The entries below contain a line with "releases it. -/" and a line with "match s.arbRequest 3 g with". Quote exactly those two lines and all lines between them.
╭─ Information provided
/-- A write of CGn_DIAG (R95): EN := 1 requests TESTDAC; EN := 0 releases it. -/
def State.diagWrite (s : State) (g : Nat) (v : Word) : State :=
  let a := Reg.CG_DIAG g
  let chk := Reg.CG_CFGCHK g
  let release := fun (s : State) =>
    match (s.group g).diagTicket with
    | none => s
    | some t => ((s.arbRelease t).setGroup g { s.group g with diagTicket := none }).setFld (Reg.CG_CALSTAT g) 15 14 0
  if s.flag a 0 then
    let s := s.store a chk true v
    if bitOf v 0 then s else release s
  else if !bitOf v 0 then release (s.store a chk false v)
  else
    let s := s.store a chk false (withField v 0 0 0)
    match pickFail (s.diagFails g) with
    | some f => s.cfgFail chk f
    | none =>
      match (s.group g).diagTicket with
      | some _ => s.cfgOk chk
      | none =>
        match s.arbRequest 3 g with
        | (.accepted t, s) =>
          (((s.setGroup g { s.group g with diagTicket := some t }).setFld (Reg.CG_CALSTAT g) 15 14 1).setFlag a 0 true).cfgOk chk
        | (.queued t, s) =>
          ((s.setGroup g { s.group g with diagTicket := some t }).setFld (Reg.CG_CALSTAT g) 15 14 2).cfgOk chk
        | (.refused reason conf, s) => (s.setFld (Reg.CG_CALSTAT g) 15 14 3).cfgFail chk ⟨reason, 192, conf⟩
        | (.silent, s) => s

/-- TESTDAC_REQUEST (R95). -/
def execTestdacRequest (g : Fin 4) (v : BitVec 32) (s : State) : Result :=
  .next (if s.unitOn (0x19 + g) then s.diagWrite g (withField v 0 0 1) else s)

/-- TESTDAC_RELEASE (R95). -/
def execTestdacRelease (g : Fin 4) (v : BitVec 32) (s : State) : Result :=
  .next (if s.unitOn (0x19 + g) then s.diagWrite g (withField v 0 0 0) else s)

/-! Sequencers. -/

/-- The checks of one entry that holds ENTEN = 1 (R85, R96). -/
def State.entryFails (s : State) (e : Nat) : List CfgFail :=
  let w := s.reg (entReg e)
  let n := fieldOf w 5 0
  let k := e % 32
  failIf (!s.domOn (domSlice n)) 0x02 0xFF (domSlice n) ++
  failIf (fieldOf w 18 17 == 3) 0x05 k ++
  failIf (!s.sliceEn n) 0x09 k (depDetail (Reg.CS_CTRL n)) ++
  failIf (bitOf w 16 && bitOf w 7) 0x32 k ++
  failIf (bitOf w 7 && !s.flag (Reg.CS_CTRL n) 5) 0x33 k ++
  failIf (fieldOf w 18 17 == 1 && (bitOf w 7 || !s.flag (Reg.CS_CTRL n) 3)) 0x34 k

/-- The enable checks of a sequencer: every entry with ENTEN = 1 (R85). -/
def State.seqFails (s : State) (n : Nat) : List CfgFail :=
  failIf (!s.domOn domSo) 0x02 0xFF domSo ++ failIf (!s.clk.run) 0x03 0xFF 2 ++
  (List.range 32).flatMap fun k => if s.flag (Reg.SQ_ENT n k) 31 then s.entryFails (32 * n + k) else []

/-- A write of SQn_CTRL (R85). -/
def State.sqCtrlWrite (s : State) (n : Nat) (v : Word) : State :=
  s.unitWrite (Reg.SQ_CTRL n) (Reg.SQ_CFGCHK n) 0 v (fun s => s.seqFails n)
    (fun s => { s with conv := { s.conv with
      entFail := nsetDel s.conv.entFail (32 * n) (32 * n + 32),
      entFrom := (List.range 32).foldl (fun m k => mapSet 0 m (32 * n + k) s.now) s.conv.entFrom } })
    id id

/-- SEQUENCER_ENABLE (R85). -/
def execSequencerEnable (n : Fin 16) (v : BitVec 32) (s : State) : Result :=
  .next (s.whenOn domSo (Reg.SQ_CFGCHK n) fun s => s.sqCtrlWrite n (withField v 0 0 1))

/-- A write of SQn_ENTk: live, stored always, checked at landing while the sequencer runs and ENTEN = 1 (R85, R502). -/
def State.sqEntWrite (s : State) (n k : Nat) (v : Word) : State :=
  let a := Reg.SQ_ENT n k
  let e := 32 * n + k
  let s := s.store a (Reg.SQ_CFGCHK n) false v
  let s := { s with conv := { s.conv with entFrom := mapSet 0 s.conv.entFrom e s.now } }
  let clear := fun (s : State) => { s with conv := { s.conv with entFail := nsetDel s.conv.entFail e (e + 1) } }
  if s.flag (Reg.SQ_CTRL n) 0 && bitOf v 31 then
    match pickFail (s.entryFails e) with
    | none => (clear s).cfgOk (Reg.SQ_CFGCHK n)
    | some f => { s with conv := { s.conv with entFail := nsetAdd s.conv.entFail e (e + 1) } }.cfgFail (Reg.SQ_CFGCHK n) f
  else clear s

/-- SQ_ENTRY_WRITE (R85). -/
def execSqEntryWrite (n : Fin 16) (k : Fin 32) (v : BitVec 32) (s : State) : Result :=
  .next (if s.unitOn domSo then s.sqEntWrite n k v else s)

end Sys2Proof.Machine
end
╰─
╭─ Information provided
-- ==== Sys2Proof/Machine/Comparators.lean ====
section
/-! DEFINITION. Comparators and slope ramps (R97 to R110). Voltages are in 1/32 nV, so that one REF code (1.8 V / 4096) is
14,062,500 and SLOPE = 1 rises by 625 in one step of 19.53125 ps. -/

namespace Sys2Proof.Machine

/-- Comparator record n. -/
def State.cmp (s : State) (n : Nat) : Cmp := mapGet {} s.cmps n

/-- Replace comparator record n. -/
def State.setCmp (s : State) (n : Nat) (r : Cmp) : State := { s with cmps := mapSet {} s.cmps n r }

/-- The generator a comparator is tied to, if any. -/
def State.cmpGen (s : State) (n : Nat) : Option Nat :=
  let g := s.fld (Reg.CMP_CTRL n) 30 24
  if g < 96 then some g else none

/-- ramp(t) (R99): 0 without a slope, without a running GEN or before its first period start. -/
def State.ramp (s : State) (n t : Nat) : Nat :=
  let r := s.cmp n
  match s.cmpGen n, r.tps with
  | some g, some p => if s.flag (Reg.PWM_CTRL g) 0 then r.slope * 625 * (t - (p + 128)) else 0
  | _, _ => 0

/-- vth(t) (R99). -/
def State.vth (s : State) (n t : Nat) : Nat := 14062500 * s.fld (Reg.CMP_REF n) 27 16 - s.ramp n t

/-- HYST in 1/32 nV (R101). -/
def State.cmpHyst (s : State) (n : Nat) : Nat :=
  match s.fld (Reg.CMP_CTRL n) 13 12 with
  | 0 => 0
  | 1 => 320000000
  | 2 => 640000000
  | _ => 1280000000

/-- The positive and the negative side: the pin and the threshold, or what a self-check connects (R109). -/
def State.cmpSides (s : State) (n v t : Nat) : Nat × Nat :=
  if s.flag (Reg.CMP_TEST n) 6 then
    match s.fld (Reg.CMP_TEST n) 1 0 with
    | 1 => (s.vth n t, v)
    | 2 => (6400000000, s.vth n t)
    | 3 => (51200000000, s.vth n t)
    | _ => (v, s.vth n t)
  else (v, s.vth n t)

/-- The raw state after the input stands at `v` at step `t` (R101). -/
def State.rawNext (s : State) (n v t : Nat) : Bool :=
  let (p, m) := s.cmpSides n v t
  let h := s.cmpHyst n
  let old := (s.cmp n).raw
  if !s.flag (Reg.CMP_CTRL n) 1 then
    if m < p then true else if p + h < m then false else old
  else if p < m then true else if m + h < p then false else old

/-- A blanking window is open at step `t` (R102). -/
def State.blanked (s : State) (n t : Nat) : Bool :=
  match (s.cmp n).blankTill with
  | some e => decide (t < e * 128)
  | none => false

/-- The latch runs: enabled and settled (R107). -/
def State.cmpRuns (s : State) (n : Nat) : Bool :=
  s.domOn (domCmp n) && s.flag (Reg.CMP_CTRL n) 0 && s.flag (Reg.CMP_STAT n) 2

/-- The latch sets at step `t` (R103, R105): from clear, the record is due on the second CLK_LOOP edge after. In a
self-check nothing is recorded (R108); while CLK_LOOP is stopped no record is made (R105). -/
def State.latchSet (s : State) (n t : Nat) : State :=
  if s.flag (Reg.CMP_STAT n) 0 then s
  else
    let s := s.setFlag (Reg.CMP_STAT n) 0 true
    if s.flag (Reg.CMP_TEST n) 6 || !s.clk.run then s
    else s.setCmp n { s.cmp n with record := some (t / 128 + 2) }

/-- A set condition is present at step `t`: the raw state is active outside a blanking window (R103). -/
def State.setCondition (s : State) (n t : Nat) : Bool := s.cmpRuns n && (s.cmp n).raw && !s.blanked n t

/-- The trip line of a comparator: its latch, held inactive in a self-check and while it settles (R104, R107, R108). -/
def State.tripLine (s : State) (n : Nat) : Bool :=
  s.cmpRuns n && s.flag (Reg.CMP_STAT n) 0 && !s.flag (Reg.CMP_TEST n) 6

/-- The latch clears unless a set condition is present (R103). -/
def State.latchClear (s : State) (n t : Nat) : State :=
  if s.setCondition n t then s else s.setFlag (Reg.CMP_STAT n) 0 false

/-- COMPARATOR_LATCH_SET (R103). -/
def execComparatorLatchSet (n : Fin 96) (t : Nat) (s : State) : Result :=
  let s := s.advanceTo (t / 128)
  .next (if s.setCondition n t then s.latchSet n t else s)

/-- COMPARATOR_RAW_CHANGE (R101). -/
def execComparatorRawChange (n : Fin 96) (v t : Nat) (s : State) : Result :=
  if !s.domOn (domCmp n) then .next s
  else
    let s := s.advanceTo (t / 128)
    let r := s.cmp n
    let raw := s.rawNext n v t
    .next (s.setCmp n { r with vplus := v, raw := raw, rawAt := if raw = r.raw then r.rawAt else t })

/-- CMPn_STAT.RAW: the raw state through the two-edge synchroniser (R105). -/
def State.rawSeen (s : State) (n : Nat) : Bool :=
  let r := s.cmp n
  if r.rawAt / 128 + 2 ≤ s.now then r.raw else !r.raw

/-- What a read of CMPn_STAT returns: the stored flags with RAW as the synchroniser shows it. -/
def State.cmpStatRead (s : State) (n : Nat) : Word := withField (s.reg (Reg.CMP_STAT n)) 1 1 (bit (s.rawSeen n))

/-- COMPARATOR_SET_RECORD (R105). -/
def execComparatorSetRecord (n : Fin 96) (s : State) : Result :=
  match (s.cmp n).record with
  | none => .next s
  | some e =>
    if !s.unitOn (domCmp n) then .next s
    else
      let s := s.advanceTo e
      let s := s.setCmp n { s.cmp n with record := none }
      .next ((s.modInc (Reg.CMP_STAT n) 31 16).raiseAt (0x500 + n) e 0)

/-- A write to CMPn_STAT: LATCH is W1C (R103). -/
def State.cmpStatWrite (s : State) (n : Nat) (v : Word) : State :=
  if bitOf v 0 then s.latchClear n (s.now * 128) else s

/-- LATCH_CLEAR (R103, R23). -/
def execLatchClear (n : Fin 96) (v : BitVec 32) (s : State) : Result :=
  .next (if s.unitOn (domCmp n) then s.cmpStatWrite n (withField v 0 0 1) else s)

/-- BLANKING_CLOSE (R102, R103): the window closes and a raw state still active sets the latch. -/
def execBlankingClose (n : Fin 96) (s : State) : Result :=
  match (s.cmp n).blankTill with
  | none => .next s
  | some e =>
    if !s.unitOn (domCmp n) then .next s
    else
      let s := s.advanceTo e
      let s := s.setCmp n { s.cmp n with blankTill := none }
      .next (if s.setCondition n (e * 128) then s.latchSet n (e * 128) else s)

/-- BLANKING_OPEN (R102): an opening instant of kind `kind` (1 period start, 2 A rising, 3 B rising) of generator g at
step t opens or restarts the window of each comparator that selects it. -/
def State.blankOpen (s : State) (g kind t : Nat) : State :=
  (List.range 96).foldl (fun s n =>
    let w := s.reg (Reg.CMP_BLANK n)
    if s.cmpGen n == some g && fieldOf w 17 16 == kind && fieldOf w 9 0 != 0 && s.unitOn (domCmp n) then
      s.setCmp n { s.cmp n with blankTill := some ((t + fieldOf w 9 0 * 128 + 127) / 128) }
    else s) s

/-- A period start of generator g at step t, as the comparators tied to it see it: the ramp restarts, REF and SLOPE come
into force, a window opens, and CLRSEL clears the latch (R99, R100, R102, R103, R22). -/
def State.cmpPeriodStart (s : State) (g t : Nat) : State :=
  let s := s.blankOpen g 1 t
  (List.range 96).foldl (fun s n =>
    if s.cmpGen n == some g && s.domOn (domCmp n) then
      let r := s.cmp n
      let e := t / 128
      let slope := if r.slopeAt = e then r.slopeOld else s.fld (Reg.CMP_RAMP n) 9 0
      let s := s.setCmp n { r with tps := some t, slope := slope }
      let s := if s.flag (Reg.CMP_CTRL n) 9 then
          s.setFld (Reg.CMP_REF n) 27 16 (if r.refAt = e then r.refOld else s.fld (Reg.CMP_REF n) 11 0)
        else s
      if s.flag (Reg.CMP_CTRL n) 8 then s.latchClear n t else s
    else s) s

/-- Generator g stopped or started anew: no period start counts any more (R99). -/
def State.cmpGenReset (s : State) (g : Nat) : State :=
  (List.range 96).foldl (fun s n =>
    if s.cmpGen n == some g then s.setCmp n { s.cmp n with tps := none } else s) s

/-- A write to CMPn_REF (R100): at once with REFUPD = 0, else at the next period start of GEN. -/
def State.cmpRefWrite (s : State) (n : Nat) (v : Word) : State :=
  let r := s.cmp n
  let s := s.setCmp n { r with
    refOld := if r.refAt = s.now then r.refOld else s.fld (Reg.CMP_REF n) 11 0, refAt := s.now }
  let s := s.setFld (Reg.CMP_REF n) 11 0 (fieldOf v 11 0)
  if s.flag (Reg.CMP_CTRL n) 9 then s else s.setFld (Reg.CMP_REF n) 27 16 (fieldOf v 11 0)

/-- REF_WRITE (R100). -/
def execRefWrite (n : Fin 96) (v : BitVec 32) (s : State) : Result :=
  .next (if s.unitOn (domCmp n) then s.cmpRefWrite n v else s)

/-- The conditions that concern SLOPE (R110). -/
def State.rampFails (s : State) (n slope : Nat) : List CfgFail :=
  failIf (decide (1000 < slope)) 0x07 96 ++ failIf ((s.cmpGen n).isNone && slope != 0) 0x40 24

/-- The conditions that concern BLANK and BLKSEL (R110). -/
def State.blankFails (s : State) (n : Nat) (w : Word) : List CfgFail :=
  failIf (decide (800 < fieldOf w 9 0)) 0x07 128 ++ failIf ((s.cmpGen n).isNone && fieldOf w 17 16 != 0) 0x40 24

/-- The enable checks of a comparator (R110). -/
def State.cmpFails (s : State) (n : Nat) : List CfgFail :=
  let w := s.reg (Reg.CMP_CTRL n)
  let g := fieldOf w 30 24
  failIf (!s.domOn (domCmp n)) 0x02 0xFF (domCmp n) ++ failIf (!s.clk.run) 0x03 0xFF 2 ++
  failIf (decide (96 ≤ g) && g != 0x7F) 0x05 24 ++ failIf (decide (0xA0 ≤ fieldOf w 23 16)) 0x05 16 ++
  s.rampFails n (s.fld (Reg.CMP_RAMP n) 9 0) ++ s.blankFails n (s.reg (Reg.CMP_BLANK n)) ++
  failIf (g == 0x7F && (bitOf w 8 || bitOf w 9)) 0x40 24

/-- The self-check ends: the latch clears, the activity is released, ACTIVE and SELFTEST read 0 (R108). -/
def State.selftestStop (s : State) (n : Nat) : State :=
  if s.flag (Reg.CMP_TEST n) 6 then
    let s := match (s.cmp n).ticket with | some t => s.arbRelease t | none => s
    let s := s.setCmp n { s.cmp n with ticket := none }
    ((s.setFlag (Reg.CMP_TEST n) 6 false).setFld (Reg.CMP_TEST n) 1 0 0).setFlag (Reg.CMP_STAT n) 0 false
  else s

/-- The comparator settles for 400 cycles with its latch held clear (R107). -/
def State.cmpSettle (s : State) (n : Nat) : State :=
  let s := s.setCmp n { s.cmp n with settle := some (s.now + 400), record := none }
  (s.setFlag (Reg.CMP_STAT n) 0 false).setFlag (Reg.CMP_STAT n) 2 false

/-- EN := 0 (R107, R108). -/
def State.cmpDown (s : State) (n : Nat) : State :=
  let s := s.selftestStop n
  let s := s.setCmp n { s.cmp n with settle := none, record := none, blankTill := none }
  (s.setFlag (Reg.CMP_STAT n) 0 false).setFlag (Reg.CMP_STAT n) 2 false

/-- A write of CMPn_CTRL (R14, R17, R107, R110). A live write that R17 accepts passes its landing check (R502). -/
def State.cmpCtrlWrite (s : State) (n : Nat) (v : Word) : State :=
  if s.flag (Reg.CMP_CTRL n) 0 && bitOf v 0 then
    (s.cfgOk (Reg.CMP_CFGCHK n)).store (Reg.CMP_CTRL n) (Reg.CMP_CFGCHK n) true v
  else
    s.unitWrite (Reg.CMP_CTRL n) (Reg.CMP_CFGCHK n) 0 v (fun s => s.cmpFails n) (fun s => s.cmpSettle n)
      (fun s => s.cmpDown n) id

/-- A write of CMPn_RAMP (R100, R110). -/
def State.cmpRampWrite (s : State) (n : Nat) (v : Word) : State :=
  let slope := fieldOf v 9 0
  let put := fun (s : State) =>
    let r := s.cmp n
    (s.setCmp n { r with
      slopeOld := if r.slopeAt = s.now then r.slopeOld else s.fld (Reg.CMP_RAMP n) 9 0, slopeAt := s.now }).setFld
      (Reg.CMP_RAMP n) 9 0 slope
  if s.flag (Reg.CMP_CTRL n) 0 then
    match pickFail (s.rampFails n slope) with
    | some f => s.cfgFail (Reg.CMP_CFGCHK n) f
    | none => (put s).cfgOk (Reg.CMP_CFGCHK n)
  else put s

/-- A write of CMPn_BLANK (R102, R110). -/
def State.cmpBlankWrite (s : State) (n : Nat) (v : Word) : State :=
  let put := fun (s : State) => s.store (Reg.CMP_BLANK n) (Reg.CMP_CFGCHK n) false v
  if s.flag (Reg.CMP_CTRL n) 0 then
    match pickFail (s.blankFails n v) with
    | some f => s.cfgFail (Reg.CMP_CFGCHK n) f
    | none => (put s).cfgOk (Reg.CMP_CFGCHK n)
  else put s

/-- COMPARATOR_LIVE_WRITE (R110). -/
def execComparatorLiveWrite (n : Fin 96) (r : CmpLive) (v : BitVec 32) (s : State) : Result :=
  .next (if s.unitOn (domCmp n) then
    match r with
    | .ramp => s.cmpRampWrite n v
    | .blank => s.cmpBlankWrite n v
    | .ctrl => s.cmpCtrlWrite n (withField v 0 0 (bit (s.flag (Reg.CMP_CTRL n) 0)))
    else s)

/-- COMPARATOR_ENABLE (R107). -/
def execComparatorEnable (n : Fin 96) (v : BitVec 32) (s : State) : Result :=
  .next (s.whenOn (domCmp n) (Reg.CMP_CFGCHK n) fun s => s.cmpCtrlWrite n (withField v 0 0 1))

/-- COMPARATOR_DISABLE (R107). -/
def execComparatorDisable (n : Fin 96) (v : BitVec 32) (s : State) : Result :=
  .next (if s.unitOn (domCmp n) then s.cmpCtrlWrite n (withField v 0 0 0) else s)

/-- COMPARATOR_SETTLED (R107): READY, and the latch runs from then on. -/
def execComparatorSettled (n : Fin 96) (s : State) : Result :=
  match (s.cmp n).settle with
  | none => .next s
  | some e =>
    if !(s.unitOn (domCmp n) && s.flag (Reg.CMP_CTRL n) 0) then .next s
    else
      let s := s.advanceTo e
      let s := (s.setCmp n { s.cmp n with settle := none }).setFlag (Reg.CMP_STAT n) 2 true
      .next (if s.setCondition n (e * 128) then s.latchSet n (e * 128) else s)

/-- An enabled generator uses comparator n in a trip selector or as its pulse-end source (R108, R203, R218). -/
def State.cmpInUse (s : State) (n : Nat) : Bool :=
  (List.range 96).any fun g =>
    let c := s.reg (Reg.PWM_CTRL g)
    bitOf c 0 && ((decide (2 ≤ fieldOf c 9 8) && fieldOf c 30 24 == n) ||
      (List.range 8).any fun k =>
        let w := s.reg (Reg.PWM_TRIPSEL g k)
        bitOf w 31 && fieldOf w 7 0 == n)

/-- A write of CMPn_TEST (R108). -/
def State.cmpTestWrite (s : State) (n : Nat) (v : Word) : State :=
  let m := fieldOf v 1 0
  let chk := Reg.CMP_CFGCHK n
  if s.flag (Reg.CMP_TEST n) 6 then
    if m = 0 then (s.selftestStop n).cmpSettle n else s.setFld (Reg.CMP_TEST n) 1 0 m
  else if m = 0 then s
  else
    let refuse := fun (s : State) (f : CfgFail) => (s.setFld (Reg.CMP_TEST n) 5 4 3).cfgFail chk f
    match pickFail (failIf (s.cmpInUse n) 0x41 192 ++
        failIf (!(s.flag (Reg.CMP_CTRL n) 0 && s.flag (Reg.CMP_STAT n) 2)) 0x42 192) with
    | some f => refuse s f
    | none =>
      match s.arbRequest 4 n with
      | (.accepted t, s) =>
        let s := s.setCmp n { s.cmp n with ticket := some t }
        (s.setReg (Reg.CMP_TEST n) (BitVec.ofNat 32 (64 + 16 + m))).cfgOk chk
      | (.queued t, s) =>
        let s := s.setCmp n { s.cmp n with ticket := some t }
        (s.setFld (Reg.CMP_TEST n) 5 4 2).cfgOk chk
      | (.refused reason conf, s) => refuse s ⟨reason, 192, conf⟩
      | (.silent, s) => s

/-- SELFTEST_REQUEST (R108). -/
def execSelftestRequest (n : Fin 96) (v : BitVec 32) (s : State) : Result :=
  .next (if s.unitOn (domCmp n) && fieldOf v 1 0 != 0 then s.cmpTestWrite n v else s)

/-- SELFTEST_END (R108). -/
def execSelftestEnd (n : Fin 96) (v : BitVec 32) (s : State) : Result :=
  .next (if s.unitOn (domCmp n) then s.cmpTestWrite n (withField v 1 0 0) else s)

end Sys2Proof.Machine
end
╰─
• **Response below**
/-- A write of CGn_DIAG (R95): EN := 1 requests TESTDAC; EN := 0 releases it. -/
def State.diagWrite (s : State) (g : Nat) (v : Word) : State :=
  let a := Reg.CG_DIAG g
  let chk := Reg.CG_CFGCHK g
  let release := fun (s : State) =>
    match (s.group g).diagTicket with
    | none => s
    | some t => ((s.arbRelease t).setGroup g { s.group g with diagTicket := none }).setFld (Reg.CG_CALSTAT g) 15 14 0
  if s.flag a 0 then
    let s := s.store a chk true v
    if bitOf v 0 then s else release s
  else if !bitOf v 0 then release (s.store a chk false v)
  else
    let s := s.store a chk false (withField v 0 0 0)
    match pickFail (s.diagFails g) with
    | some f => s.cfgFail chk f
    | none =>
      match (s.group g).diagTicket with
      | some _ => s.cfgOk chk
      | none =>
        match s.arbRequest 3 g with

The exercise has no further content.